» **INPUT RECORDS**:
/-- Row 13 is the first row of the table that V-CFG-4 violates. -/
theorem test_first_violation :
    ¬ CfgConstraint { Cfg.toy with stratEn := 0b110#8 } 13
    ∧ ∀ j, 1 ≤ j → j < 13 → CfgConstraint { Cfg.toy with stratEn := 0b110#8 } j := by
  refine ⟨fun h => absurd h.1 (by decide), fun j h1 h2 => ?_⟩
  interval_cases j <;> simp only [CfgConstraint] <;> decide

theorem witness_CommandsIgnoredDuringAPass :
    (at_ .load { cmd := some (.start .compress Cfg.toy) }).inputs = { cmd := some (.start .compress Cfg.toy) } :: []
    ∧ running (at_ .load { cmd := some (.start .compress Cfg.toy) }).phase = true := by decide

/-- Each clause of the statement, from its own phase. -/
theorem witness_ClearReinitialises :
    (∀ p ∈ [Phase.done, Phase.fault, Phase.idle],
      (at_ p { cmd := some .clear }).tick.rst = false ∧ (at_ p { cmd := some .clear }).phase = p
      ∧ (at_ p { cmd := some .clear }).tick.cmd = some .clear)
    ∧ (at_ .fault { cmd := some (.start .compress Cfg.toy) }).phase = .fault
    ∧ (at_ .fault { cmd := some (.start .compress Cfg.toy) }).tick.rst = false
    ∧ (at_ .fault { cmd := some (.start .compress Cfg.toy) }).tick.cmd = some (.start .compress Cfg.toy) := by decide

/-- A reset together with a beat. -/
theorem witness_ResetAbandonsThePass :
    (at_ .load { rst := true, inBeat := some ⟨.line, x0001⟩ }).tick.rst = true := by decide

theorem witness_NothingHappensWithoutACommand :
    ∀ p ∈ [Phase.idle, Phase.done, Phase.fault],
      running (at_ p {}).phase = false ∧ (at_ p {}).tick.rst = false ∧ (at_ p {}).tick.cmd = none := by decide

/-- By CLEAR and by reset. -/
theorem witness_FaultIsLeftOnlyByClearOrReset :
    (∃ t, (at_ .fault { cmd := some .clear }).phase = .fault
      ∧ step (at_ .fault { cmd := some .clear }) = .next t ∧ t.phase ≠ .fault)
    ∧ ∃ t, (at_ .fault { rst := true }).phase = .fault ∧ step (at_ .fault { rst := true }) = .next t
      ∧ t.phase ≠ .fault :=
  ⟨⟨_, rfl, rfl, by decide⟩, ⟨_, rfl, rfl, by decide⟩⟩

theorem witness_StepsFollowThePhaseGraph : noReset sBuild ∧ ∃ t, step sBuild = .next t := ⟨rfl, _, rfl⟩

/-- A pass of mode `m` in LOAD with one Line (or row) taken, capacities of `cap`, and the beat `b` offered. -/
def loading (m : Mode) (part : LoadPart) (cap : Nat) (b : Beat) : State :=
  { State.reset with
    cfg := { Cfg.toy with maxLines := some cap, maxRows := some cap, dictCap := cap }
    mode := m, phase := .load, loadPart := part, beatsTaken := 1
    mem := { Memory.empty with lmem := [x0001], rmem := [x0001], dmem := [x0001] }
    inputs := [{ inBeat := some b }] }

/-- Room for one more Line, none, the END beat, and each kind that is not allowed. -/
theorem witness_CompressLoadTakesLines :
    (∀ b ∈ [Beat.mk .line x1111, ⟨.fin, []⟩, ⟨.row, []⟩, ⟨.sep, []⟩, ⟨.dict, []⟩],
      (loading .compress .rows 2 b).phase = .load ∧ (loading .compress .rows 2 b).mode = .compress
      ∧ (loading .compress .rows 2 b).tick.rst = false ∧ (loading .compress .rows 2 b).tick.inBeat = some b)
    ∧ (loading .compress .rows 2 ⟨.line, x1111⟩).cfg.maxLines
        ≠ some (loading .compress .rows 2 ⟨.line, x1111⟩).nLines
    ∧ (loading .compress .rows 1 ⟨.line, x1111⟩).cfg.maxLines
        = some (loading .compress .rows 1 ⟨.line, x1111⟩).nLines := by decide

/-- Every clause: room and no room for a row and for a listing entry, the separator, and the kinds not allowed. -/
theorem witness_DecompressLoadTakesRowsThenListing :
    (∀ part ∈ [LoadPart.rows, .listing], ∀ k ∈ [BeatKind.line, .row, .sep, .dict, .fin],
      (loading .decompress part 2 ⟨k, x1111⟩).phase = .load ∧ (loading .decompress part 2 ⟨k, x1111⟩).mode = .decompress
      ∧ (loading .decompress part 2 ⟨k, x1111⟩).tick.rst = false
      ∧ (loading .decompress part 2 ⟨k, x1111⟩).tick.inBeat = some ⟨k, x1111⟩
      ∧ (loading .decompress part 2 ⟨k, x1111⟩).loadPart = part)
    ∧ (∀ part ∈ [LoadPart.rows, .listing],
      (loading .decompress part 2 ⟨.row, []⟩).cfg.maxRows ≠ some (loading .decompress part 2 ⟨.row, []⟩).nRows
      ∧ (loading .decompress part 1 ⟨.row, []⟩).cfg.maxRows = some (loading .decompress part 1 ⟨.row, []⟩).nRows
      ∧ (loading .decompress part 2 ⟨.dict, []⟩).dictSize ≠ (loading .decompress part 2 ⟨.dict, []⟩).cfg.dictCap
      ∧ (loading .decompress part 1 ⟨.dict, []⟩).dictSize = (loading .decompress part 1 ⟨.dict, []⟩).cfg.dictCap) := by
  decide
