-- ==== Sys2Proof/Machine/Alu.lean ====
section
/-! DEFINITION. Family 0x8: the register-to-register ALU (rules R150 to R161). Operands are read before any write. -/

namespace Sys2Proof.Machine

/-- Rule R151: 8XY0. -/
def execLdReg (x y : Nibble) (s : State) : Result := .next (s.setV x (s.getV y))

/-- Rule R152: 8XY1. -/
def execOrReg (x y : Nibble) (s : State) : Result := .next (s.writeLogic x (s.getV x ||| s.getV y))

/-- Rule R153: 8XY2. -/
def execAndReg (x y : Nibble) (s : State) : Result := .next (s.writeLogic x (s.getV x &&& s.getV y))

/-- Rule R154: 8XY3. -/
def execXorReg (x y : Nibble) (s : State) : Result := .next (s.writeLogic x (s.getV x ^^^ s.getV y))

/-- Rule R155: 8XY4. -/
def execAddReg (x y : Nibble) (s : State) : Result :=
  .next (s.writeRF x (addResult (s.getV x) (s.getV y)) (flagByte (addCarry (s.getV x) (s.getV y))))

/-- Rule R156: 8XY5. -/
def execSubReg (x y : Nibble) (s : State) : Result :=
  .next (s.writeRF x (subResult (s.getV x) (s.getV y)) (flagByte (notBorrow (s.getV x) (s.getV y))))

/-- Rule R157: 8XY6. -/
def execShrReg (x y : Nibble) (s : State) : Result :=
  .next (s.writeRF x (shrResult (s.shiftSource x y)) (shrOut (s.shiftSource x y)))

/-- Rule R158: 8XY7. -/
def execSubnReg (x y : Nibble) (s : State) : Result :=
  .next (s.writeRF x (subResult (s.getV y) (s.getV x)) (flagByte (notBorrow (s.getV y) (s.getV x))))

/-- Rule R159: 8XYE. -/
def execShlReg (x y : Nibble) (s : State) : Result :=
  .next (s.writeRF x (shlResult (s.shiftSource x y)) (shlOut (s.shiftSource x y)))

end Sys2Proof.Machine
end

» **ASSIGNED TASK**: All records above must be returned exactly as they appear.

» **RESULT OF THE TASK**:
/-- Row 13 is the first row of the table that V-CFG-4 violates. -/
theorem test_first_violation :
    ¬ CfgConstraint { Cfg.toy with stratEn := 0b110#8 } 13
    ∧ ∀ j, 1 ≤ j → j < 13 → CfgConstraint { Cfg.toy with stratEn := 0b110#8 } j := by
  refine ⟨fun h => absurd h.1 (by decide), fun j h1 h2 => ?_⟩
  interval_cases j <;> simp only [CfgConstraint] <;> decide

theorem witness_CommandsIgnoredDuringAPass :
    (at_ .load { cmd := some (.start .compress Cfg.toy) }).inputs = { cmd := some (.start .compress Cfg.toy) } :: []
    ∧ running (at_ .load { cmd := some (.start .compress Cfg.toy) }).phase = true := by decide

/-- Each clause of the statement, from its own phase. -/
theorem witness_ClearReinitialises :
    (∀ p ∈ [Phase.done, Phase.fault, Phase.idle],
      (at_ p { cmd := some .clear }).tick.rst = false ∧ (at_ p { cmd := some .clear }).phase = p
      ∧ (at_ p { cmd := some .clear }).tick.cmd = some .clear)
    ∧ (at_ .fault { cmd := some (.start .compress Cfg.toy) }).phase = .fault
    ∧ (at_ .fault { cmd := some (.start .compress Cfg.toy) }).tick.rst = false
    ∧ (at_ .fault { cmd := some (.start .compress Cfg.toy) }).tick.cmd = some (.start .compress Cfg.toy) := by decide

/-- A reset together with a beat. -/
theorem witness_ResetAbandonsThePass :
    (at_ .load { rst := true, inBeat := some ⟨.line, x0001⟩ }).tick.rst = true := by decide

theorem witness_NothingHappensWithoutACommand :
    ∀ p ∈ [Phase.idle, Phase.done, Phase.fault],
      running (at_ p {}).phase = false ∧ (at_ p {}).tick.rst = false ∧ (at_ p {}).tick.cmd = none := by decide

/-- By CLEAR and by reset. -/
theorem witness_FaultIsLeftOnlyByClearOrReset :
    (∃ t, (at_ .fault { cmd := some .clear }).phase = .fault
      ∧ step (at_ .fault { cmd := some .clear }) = .next t ∧ t.phase ≠ .fault)
    ∧ ∃ t, (at_ .fault { rst := true }).phase = .fault ∧ step (at_ .fault { rst := true }) = .next t
      ∧ t.phase ≠ .fault :=
  ⟨⟨_, rfl, rfl, by decide⟩, ⟨_, rfl, rfl, by decide⟩⟩

theorem witness_StepsFollowThePhaseGraph : noReset sBuild ∧ ∃ t, step sBuild = .next t := ⟨rfl, _, rfl⟩

/-- A pass of mode `m` in LOAD with one Line (or row) taken, capacities of `cap`, and the beat `b` offered. -/
def loading (m : Mode) (part : LoadPart) (cap : Nat) (b : Beat) : State :=
  { State.reset with
    cfg := { Cfg.toy with maxLines := some cap, maxRows := some cap, dictCap := cap }
    mode := m, phase := .load, loadPart := part, beatsTaken := 1
    mem := { Memory.empty with lmem := [x0001], rmem := [x0001], dmem := [x0001] }
    inputs := [{ inBeat := some b }] }

/-- Room for one more Line, none, the END beat, and each kind that is not allowed. -/
theorem witness_CompressLoadTakesLines :
    (∀ b ∈ [Beat.mk .line x1111, ⟨.fin, []⟩, ⟨.row, []⟩, ⟨.sep, []⟩, ⟨.dict, []⟩],
      (loading .compress .rows 2 b).phase = .load ∧ (loading .compress .rows 2 b).mode = .compress
      ∧ (loading .compress .rows 2 b).tick.rst = false ∧ (loading .compress .rows 2 b).tick.inBeat = some b)
    ∧ (loading .compress .rows 2 ⟨.line, x1111⟩).cfg.maxLines
        ≠ some (loading .compress .rows 2 ⟨.line, x1111⟩).nLines
    ∧ (loading .compress .rows 1 ⟨.line, x1111⟩).cfg.maxLines
        = some (loading .compress .rows 1 ⟨.line, x1111⟩).nLines := by decide

/-- Every clause: room and no room for a row and for a listing entry, the separator, and the kinds not allowed. -/
theorem witness_DecompressLoadTakesRowsThenListing :
    (∀ part ∈ [LoadPart.rows, .listing], ∀ k ∈ [BeatKind.line, .row, .sep, .dict, .fin],
      (loading .decompress part 2 ⟨k, x1111⟩).phase = .load ∧ (loading .decompress part 2 ⟨k, x1111⟩).mode = .decompress
      ∧ (loading .decompress part 2 ⟨k, x1111⟩).tick.rst = false
      ∧ (loading .decompress part 2 ⟨k, x1111⟩).tick.inBeat = some ⟨k, x1111⟩
      ∧ (loading .decompress part 2 ⟨k, x1111⟩).loadPart = part)
    ∧ (∀ part ∈ [LoadPart.rows, .listing],
      (loading .decompress part 2 ⟨.row, []⟩).cfg.maxRows ≠ some (loading .decompress part 2 ⟨.row, []⟩).nRows
      ∧ (loading .decompress part 1 ⟨.row, []⟩).cfg.maxRows = some (loading .decompress part 1 ⟨.row, []⟩).nRows
      ∧ (loading .decompress part 2 ⟨.dict, []⟩).dictSize ≠ (loading .decompress part 2 ⟨.dict, []⟩).cfg.dictCap
      ∧ (loading .decompress part 1 ⟨.dict, []⟩).dictSize = (loading .decompress part 1 ⟨.dict, []⟩).cfg.dictCap) := by
  decide
-- ==== Sys2Proof/Machine/Alu.lean ====
section
/-! DEFINITION. Family 0x8: the register-to-register ALU (rules R150 to R161). Operands are read before any write. -/

namespace Sys2Proof.Machine

/-- Rule R151: 8XY0. -/
def execLdReg (x y : Nibble) (s : State) : Result := .next (s.setV x (s.getV y))

/-- Rule R152: 8XY1. -/
def execOrReg (x y : Nibble) (s : State) : Result := .next (s.writeLogic x (s.getV x ||| s.getV y))

/-- Rule R153: 8XY2. -/
def execAndReg (x y : Nibble) (s : State) : Result := .next (s.writeLogic x (s.getV x &&& s.getV y))

/-- Rule R154: 8XY3. -/
def execXorReg (x y : Nibble) (s : State) : Result := .next (s.writeLogic x (s.getV x ^^^ s.getV y))

/-- Rule R155: 8XY4. -/
def execAddReg (x y : Nibble) (s : State) : Result :=
  .next (s.writeRF x (addResult (s.getV x) (s.getV y)) (flagByte (addCarry (s.getV x) (s.getV y))))

/-- Rule R156: 8XY5. -/
def execSubReg (x y : Nibble) (s : State) : Result :=
  .next (s.writeRF x (subResult (s.getV x) (s.getV y)) (flagByte (notBorrow (s.getV x) (s.getV y))))

/-- Rule R157: 8XY6. -/
def execShrReg (x y : Nibble) (s : State) : Result :=
  .next (s.writeRF x (shrResult (s.shiftSource x y)) (shrOut (s.shiftSource x y)))

/-- Rule R158: 8XY7. -/
def execSubnReg (x y : Nibble) (s : State) : Result :=
  .next (s.writeRF x (subResult (s.getV y) (s.getV x)) (flagByte (notBorrow (s.getV y) (s.getV x))))

/-- Rule R159: 8XYE. -/
def execShlReg (x y : Nibble) (s : State) : Result :=
  .next (s.writeRF x (shlResult (s.shiftSource x y)) (shlOut (s.shiftSource x y)))

end Sys2Proof.Machine
end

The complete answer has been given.